Hildur Andersen
Hildur Andersen (Christiania, 25 mei 1864 – aldaar, 20 december 1956) was een Noors pianiste. Ze was naast Erika Nissen en Agathe Backer Grøndahl een van de belangrijkste vrouwelijke pianisten uit haar tijd.
Hildur Andersen | ||||
---|---|---|---|---|
Hildur Andersen (1909)
| ||||
Geboren | 25 mei 1864 | |||
Overleden | 20 december 1956 | |||
Land | Noorwegen | |||
Jaren actief | 1886-1956 | |||
Instrument(en) | piano | |||
|
Levensloop
bewerkenHildur Andersen werd geboren in het gezin van stadsingenieur en brandmeester Oluf Martin Andersen en Annette Frederikke Sontum. Haar broer was geograaf Aksel Kristian Andersen Arstal. Ze bleef zelf ongetrouwd.
Ze kreeg haar eerste opleiding van Maren Grieg (oudere zuster van Edvard Grieg) en Johanne Rytterager Thue. Vanaf 1882 zette ze haar opleiding voort aan het Felix Mendelssohnschool in Leipzig. Ze debuteerde nogal nerveus maar getalenteerd in Oslo op 23 oktober 1886 met de voorloper van het Oslo Filharmoniske Orkester, de Musikforeningen, in het pianoconcert van Robert Schumann. Ze gaf toen ook vrijwel meteen pianoles. Een jaar later vertrok ze naar Theodor Leschetizky in Wenen om daar drie jaar lessen te volgen. In de jaren 1899 tot 1907 speelde ook veel kamermuziek, vaak samen met het strijkkwartet van en genoemd naar Gustav Lange. Op 19 januari 1901 speelde ze tijdens een concert naar haar genoemd, samen met Martin Knutzen en Erika Nissen en onder leiding van Johan Halvorsen het Concert voor drie piano’s en strijkorkest van Johann Sebastian Bach. Diezelfde avond gaf ze ook de Noorse première van het (inmiddels vergeten) Pianoconcert nr. 2 van Edward MacDowell.
Na haar actieve loopbaan werkte ze op de administratie voor het orkest uit Oslo. Ze was onder meer lid van de programmacommissie van dat orkest. Ze bleef ook nog lang lesgeven.

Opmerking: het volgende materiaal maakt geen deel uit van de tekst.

-- ==== Sys2Proof/Laws/Script.lean ====
section
/-! SUPPORT. What the host's own moves leave alone, and when the host's turn reaches the block. -/

namespace Sys2Proof.Machine

/-- Going to a place changes no variable. -/
@[simp] theorem HostState.goTo_vars (h : HostState) (p : Option Nat) : (h.goTo p).vars = h.vars := by
  cases p <;> rfl

/-- Going to a place acknowledges no START. -/
@[simp] theorem HostState.goTo_awaiting (h : HostState) (p : Option Nat) : (h.goTo p).awaiting = h.awaiting := by
  cases p <;> rfl

/-- The host's own move changes no variable (R65). -/
@[simp] theorem HostState.move_vars (code : List HostOp) (h : HostState) (op : HostOp) :
    (h.move code op).vars = h.vars := by
  unfold HostState.move
  split <;> (try split) <;> (try split) <;> simp

/-- The host's own move acknowledges no START: only a STATUS read does (R159). -/
@[simp] theorem HostState.move_awaiting (code : List HostOp) (h : HostState) (op : HostOp) :
    (h.move code op).awaiting = h.awaiting := by
  unfold HostState.move
  split <;> (try split) <;> (try split) <;> simp

/-- A turn of a host that issues no further transaction leaves the block alone (R65, R159). -/
theorem hostTurn_of_issuesNoMore (code : List HostOp) (fuel : Nat) (h : HostState) (s : State)
    (hi : issuesMore code (fuel + 1) h = false) : (hostTurn code h s).2 = s := by
  unfold issuesMore at hi
  unfold hostTurn
  split at hi
  · simp [*]
  · rename_i hs
    simp only [hs]
    split at hi
    · simp [*]
    · cases hi
    · split <;> simp_all

/-! ### The look-ahead of `runEnded` is long enough -/

/-- Two hosts at one place with the same variables. -/
def HostState.Alike (h k : HostState) : Prop := h.pos = k.pos ∧ h.vars = k.vars ∧ h.stuck = k.stuck

/-- Alike hosts move alike. -/
theorem HostState.Alike.move {h k : HostState} (a : h.Alike k) (code : List HostOp) (op : HostOp) :
    (h.move code op).Alike (k.move code op) := by
  obtain ⟨hp, hv, hs⟩ := a
  have hgo : ∀ d, (h.goTo d).Alike (k.goTo d) := by
    intro d; cases d <;> simp [HostState.Alike, HostState.goTo, hp, hv, hs]
  cases op with
  | issue tw dst => exact ⟨hp, hv, hs⟩
  | mark l => simp [HostState.Alike, HostState.move, hp, hv, hs]
  | jump d => simpa [HostState.move, hp] using hgo _
  | branch x bit value d =>
    simp only [HostState.move, HostState.var, hp, hv]
    split
    · exact ⟨rfl, rfl, rfl⟩
    · split
      · exact hgo _
      · simp [HostState.Alike, hs]
  | check x term =>
    have ht : h.term term = k.term term := by cases term <;> simp [HostState.term, HostState.var, hv]
    simp only [HostState.move, HostState.var, hv, ht]
    split <;> simp [HostState.Alike, hp, hs]

/-- Alike hosts issue a further transaction alike. -/
theorem issuesMore_alike (code : List HostOp) (n : Nat) {h k : HostState} (a : h.Alike k) :
    issuesMore code n h = issuesMore code n k := by
  induction n generalizing h k with
  | zero => rfl
  | succ n ih =>
    simp only [issuesMore, a.1, a.2.2]
    split
    · rfl
    · split
      · rfl
      · rfl
      · exact ih (a.move code _)

/-- A longer look-ahead finds what a shorter one finds. -/
theorem issuesMore_mono (code : List HostOp) {n m : Nat} (hnm : n ≤ m) {h : HostState}
    (hi : issuesMore code n h = true) : issuesMore code m h = true := by
  induction n generalizing m h with
  | zero => cases hi
  | succ n ih =>
    obtain ⟨m, rfl⟩ : ∃ j, m = j + 1 := ⟨m - 1, by omega⟩
    simp only [issuesMore] at hi ⊢
    split at hi
    · cases hi
    · split at hi
      · cases hi
      · simp [*]
      · simp_all

/-- A host that issues a further transaction stands on an operation, and is not stuck. -/
theorem issuesMore_stands (code : List HostOp) {n : Nat} {h : HostState} (hi : issuesMore code n h = true) :
    h.pos < code.length ∧ h.stuck = false := by
  cases n with
  | zero => cases hi
  | succ n =>
    simp only [issuesMore] at hi
    split at hi
    · cases hi
    · rename_i hs
      refine ⟨?_, by simpa using hs⟩
      by_contra hp
      rw [List.getElem?_eq_none (by omega)] at hi
      cases hi

/-- A transaction found no sooner than after `n + 1` looks has, for each `j` up to `n`, a place on the way from which it
is found after `j + 1` looks and no sooner. -/
theorem issuesMore_levels (code : List HostOp) {n : Nat} {h : HostState} (hi : issuesMore code (n + 1) h = true)
    (hn : issuesMore code n h = false) (j : Nat) (hj : j ≤ n) :
    ∃ k : HostState, k.vars = h.vars ∧ issuesMore code (j + 1) k = true ∧ issuesMore code j k = false := by
  induction n generalizing h with
  | zero => exact ⟨h, rfl, by simpa [show j = 0 by omega] using hi, by simpa [show j = 0 by omega] using hn⟩
  | succ n ih =>
    rcases Nat.lt_or_eq_of_le hj with hlt | rfl
    · rw [issuesMore] at hi hn
      split at hi
      · cases hi
      · rename_i hs
        split at hi
        · cases hi
        · simp_all
        · rename_i op _ ho
          simp only [hs, ho] at hn
          obtain ⟨k, hv, hk⟩ := ih hi (by simpa using hn) (by omega)
          exact ⟨k, by simpa using hv, hk⟩
    · exact ⟨h, rfl, hi, hn⟩

/-- A look-ahead as long as the code finds every transaction that any look-ahead finds: no two places on the shortest
way to it are the same. -/
theorem issuesMore_length (code : List HostOp) (n : Nat) (h : HostState) (hi : issuesMore code n h = true) :
    issuesMore code code.length h = true := by
  obtain ⟨m, hm, hleast⟩ : ∃ m, issuesMore code (m + 1) h = true ∧ issuesMore code m h = false := by
    induction n with
    | zero => cases hi
    | succ n ih =>
      cases hp : issuesMore code n h with
      | true => exact ih hp
      | false => exact ⟨n, hi, hp⟩
  choose k hv hk hk' using fun j : Fin (m + 1) => issuesMore_levels code hm hleast j.val (by omega)
  have hinj : Function.Injective fun j => (⟨(k j).pos, (issuesMore_stands code (hk j)).1⟩ : Fin code.length) := by
    have key : ∀ i j : Fin (m + 1), (k i).pos = (k j).pos → ¬i.val < j.val := by
      intro i j hp hij
      have a : (k i).Alike (k j) := ⟨hp, by rw [hv, hv],
        by rw [(issuesMore_stands code (hk i)).2, (issuesMore_stands code (hk j)).2]⟩
      have := issuesMore_mono code (m := j.val) hij ((issuesMore_alike code _ a) ▸ hk i)
      rw [hk' j] at this
      cases this
    intro i j hij
    have hp : (k i).pos = (k j).pos := by simpa using hij
    have h1 := key i j hp
    have h2 := key j i hp.symm
    exact Fin.ext (by omega)
  have hcard := Fintype.card_le_of_injective _ hinj
  simp only [Fintype.card_fin] at hcard
  exact issuesMore_mono code hcard hm

/-- A turn of a host whose run has ended leaves the block alone (R65, R159). -/
theorem hostTurn_of_runEnded (code : List HostOp) (h : HostState) (s : State) (he : runEnded code h = true) :
    (hostTurn code h s).2 = s := by
  refine hostTurn_of_issuesNoMore code code.length h s ?_
  rw [Bool.eq_false_iff]
  intro hi
  simp [runEnded, issuesMore_length code _ h hi] at he

end Sys2Proof.Machine
end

Ze was bijzonder bevriend met Henrik Ibsen; Hilda Wangel uit Bygmester Solness schijnt naar haar gemodelleerd te zijn. De gevoelens van Hildur voor Ibsen schijnen verder gegaan te zijn en waren wellicht de reden dat ze nooit getrouwd is. Ze had altijd een portret van hem pontificaal in de woning staan. Er kwam echter een keerpunt in de bewondering en ze vernietigde bijna haar gehele correspondentie met hem, daarin gesteund door haar oudere zuster en lerares Valborg Andersen (1857-1937).
Ze werd in 1924 onderscheiden met de Kongens fortjenstmedalje, ze was erelid van Cæciliaforeningen (Noors koor) en kreeg vanaf 1946 een Statens kunstnerlønn (Staatstoelage).